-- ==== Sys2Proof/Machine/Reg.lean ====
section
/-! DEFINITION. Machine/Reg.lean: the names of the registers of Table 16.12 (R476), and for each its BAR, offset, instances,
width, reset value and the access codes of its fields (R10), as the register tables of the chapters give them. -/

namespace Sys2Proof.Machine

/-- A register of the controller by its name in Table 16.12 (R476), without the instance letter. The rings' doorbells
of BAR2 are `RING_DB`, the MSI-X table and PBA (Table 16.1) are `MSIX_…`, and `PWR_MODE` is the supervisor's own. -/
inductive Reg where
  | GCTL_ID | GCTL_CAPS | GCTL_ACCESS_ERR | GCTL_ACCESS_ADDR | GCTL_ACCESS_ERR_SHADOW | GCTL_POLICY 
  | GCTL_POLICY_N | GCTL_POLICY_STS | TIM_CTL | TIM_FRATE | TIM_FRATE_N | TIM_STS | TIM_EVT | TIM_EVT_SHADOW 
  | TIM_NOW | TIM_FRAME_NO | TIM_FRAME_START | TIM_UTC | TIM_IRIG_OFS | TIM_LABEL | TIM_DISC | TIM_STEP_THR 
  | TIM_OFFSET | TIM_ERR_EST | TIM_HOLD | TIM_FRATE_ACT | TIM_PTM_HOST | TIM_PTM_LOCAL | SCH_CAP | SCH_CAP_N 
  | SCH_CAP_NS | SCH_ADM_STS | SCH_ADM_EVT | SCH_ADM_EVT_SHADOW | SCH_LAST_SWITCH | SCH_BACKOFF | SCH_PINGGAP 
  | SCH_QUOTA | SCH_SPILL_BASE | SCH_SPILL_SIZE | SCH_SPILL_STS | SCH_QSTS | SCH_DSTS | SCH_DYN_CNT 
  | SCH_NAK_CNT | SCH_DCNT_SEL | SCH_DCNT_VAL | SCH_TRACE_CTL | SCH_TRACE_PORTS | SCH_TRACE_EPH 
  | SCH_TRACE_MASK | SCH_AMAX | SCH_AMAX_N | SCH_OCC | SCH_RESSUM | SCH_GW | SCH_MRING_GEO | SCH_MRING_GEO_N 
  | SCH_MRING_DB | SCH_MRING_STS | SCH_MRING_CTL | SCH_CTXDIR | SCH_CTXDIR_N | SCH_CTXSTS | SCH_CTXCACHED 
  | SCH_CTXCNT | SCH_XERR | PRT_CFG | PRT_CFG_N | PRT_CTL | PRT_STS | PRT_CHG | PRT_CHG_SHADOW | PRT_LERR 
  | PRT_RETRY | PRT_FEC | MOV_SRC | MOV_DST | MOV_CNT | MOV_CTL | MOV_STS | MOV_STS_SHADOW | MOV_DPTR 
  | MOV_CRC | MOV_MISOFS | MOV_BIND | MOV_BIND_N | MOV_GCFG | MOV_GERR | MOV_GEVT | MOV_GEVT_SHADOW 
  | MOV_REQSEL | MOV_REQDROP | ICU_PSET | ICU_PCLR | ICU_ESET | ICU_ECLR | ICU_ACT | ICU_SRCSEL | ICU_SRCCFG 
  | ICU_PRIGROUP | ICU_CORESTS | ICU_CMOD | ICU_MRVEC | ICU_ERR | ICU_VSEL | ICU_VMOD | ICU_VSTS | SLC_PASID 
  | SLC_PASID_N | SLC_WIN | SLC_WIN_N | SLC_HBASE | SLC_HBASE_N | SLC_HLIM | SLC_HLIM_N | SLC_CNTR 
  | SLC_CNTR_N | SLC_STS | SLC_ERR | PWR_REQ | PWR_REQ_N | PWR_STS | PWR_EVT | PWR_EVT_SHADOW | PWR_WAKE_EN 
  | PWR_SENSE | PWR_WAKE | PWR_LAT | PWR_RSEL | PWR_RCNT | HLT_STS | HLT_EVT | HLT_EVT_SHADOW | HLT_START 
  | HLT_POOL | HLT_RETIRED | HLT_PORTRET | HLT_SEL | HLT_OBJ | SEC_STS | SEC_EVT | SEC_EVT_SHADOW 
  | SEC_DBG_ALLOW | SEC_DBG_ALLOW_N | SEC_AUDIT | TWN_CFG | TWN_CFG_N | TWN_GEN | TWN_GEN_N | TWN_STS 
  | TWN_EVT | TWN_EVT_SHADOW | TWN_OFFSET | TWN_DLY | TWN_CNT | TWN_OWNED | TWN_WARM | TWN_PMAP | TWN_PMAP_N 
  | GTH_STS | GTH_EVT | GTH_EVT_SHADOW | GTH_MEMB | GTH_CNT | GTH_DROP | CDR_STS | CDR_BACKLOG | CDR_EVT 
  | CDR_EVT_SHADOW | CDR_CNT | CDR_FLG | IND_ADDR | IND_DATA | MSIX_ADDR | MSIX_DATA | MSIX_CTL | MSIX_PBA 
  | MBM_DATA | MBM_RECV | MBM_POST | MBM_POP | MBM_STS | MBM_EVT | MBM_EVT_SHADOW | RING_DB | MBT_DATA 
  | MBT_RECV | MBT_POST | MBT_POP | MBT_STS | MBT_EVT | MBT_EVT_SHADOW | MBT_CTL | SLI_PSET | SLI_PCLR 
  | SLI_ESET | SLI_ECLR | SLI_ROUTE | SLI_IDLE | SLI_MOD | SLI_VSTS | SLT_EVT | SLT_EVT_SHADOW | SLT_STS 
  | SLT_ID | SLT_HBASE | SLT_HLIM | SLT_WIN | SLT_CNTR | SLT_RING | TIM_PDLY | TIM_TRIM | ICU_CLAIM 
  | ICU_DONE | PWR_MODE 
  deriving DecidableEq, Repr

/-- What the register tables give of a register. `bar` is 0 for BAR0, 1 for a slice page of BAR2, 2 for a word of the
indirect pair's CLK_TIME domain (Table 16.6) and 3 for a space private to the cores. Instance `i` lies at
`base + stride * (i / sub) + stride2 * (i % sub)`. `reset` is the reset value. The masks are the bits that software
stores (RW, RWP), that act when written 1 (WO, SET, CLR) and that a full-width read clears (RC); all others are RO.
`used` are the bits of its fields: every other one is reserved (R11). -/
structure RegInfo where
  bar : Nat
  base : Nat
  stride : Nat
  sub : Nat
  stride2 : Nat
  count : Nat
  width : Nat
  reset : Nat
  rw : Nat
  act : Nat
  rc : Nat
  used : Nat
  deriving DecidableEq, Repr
---
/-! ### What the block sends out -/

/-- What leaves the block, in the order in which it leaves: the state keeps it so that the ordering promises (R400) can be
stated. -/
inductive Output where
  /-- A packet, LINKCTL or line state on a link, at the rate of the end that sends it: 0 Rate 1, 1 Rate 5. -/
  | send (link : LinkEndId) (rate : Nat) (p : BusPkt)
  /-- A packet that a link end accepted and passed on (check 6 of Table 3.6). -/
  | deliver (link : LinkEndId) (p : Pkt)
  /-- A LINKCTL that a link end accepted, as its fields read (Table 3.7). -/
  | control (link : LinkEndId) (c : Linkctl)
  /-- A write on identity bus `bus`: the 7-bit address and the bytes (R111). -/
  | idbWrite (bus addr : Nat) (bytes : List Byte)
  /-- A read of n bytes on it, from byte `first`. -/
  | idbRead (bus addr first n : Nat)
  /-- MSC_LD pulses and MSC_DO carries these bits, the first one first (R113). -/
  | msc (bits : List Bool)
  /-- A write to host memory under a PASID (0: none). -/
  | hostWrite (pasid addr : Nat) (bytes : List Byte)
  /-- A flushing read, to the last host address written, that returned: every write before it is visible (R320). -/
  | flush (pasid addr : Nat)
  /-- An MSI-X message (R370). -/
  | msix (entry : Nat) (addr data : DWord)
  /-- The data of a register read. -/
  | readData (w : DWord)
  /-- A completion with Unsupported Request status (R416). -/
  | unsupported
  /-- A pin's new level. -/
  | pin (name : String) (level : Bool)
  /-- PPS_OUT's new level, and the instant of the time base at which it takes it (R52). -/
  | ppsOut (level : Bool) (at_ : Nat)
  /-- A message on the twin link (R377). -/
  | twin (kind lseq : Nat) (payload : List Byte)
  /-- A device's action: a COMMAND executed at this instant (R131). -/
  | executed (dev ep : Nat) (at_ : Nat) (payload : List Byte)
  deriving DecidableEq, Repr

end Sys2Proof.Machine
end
---
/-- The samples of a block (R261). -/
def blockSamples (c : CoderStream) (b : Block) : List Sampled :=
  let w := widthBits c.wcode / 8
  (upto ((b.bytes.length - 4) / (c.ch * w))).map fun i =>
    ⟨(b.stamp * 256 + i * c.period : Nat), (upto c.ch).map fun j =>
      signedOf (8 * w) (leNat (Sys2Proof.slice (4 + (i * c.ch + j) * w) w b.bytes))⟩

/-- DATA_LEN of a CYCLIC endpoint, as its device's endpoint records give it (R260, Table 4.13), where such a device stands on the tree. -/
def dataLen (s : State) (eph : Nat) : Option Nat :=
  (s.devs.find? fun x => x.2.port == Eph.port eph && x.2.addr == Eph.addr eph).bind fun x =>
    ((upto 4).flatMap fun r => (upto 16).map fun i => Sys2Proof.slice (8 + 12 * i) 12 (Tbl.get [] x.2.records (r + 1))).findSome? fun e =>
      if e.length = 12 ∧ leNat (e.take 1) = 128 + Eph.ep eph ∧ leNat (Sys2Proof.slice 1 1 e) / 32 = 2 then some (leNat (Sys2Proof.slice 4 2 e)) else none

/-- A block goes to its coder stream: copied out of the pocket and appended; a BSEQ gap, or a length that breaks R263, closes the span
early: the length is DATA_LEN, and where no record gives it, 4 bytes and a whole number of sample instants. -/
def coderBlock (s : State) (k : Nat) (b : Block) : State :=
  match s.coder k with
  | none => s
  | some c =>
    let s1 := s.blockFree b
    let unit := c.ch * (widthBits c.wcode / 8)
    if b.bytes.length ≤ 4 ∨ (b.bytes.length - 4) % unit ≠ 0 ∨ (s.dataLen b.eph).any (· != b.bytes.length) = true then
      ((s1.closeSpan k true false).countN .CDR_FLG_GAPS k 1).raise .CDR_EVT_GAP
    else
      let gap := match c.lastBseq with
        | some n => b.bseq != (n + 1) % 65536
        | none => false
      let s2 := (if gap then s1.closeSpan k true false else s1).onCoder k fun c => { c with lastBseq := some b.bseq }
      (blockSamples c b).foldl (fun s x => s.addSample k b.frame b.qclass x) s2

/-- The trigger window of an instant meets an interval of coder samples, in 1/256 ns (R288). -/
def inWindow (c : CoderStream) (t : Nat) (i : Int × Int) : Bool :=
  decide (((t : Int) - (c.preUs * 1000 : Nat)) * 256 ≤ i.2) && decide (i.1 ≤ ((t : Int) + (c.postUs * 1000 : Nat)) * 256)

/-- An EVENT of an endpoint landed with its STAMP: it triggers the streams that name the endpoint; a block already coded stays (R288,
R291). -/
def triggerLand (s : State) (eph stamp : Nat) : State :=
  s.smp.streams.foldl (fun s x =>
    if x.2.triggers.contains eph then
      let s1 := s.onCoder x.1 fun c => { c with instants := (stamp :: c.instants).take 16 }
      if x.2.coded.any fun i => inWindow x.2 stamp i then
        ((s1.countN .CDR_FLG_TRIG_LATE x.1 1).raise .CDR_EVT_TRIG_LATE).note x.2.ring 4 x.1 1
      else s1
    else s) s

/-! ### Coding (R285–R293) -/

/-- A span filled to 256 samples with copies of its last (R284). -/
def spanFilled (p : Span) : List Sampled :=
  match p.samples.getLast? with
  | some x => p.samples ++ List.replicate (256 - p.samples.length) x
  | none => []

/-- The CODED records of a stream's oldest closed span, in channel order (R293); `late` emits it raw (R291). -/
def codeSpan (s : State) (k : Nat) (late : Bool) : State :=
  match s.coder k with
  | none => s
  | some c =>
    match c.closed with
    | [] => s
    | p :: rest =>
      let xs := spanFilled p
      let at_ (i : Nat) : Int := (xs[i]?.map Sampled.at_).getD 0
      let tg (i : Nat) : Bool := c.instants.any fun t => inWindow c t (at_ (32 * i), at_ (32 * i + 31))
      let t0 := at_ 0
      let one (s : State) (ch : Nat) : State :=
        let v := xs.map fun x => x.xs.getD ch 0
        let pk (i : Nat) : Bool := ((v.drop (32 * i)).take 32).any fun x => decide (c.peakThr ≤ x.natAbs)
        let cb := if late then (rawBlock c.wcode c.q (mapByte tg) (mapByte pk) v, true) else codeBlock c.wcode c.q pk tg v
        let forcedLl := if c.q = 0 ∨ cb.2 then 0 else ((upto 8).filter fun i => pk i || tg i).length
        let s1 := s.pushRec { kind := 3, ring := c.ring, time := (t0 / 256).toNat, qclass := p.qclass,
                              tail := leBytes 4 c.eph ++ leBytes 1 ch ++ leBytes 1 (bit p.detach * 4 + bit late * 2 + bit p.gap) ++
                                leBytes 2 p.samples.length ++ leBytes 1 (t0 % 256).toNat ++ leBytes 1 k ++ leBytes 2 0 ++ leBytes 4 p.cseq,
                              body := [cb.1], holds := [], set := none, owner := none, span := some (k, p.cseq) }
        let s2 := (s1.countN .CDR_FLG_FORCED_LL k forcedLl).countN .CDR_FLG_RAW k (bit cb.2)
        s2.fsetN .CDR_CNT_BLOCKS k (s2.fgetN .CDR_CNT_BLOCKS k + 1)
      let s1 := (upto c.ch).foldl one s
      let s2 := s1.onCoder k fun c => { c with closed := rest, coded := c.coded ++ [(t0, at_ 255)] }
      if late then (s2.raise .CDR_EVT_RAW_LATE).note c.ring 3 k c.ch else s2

**Exercise brief**. All lines above from the one containing "block (R261). -/" to the one containing "the tree. -/" must be repeated exactly, both lines included, and no others.

**Result**.
/-- The samples of a block (R261). -/
def blockSamples (c : CoderStream) (b : Block) : List Sampled :=
  let w := widthBits c.wcode / 8
  (upto ((b.bytes.length - 4) / (c.ch * w))).map fun i =>
    ⟨(b.stamp * 256 + i * c.period : Nat), (upto c.ch).map fun j =>
      signedOf (8 * w) (leNat (Sys2Proof.slice (4 + (i * c.ch + j) * w) w b.bytes))⟩

/-- DATA_LEN of a CYCLIC endpoint, as its device's endpoint records give it (R260, Table 4.13), where such a device stands on the tree. -/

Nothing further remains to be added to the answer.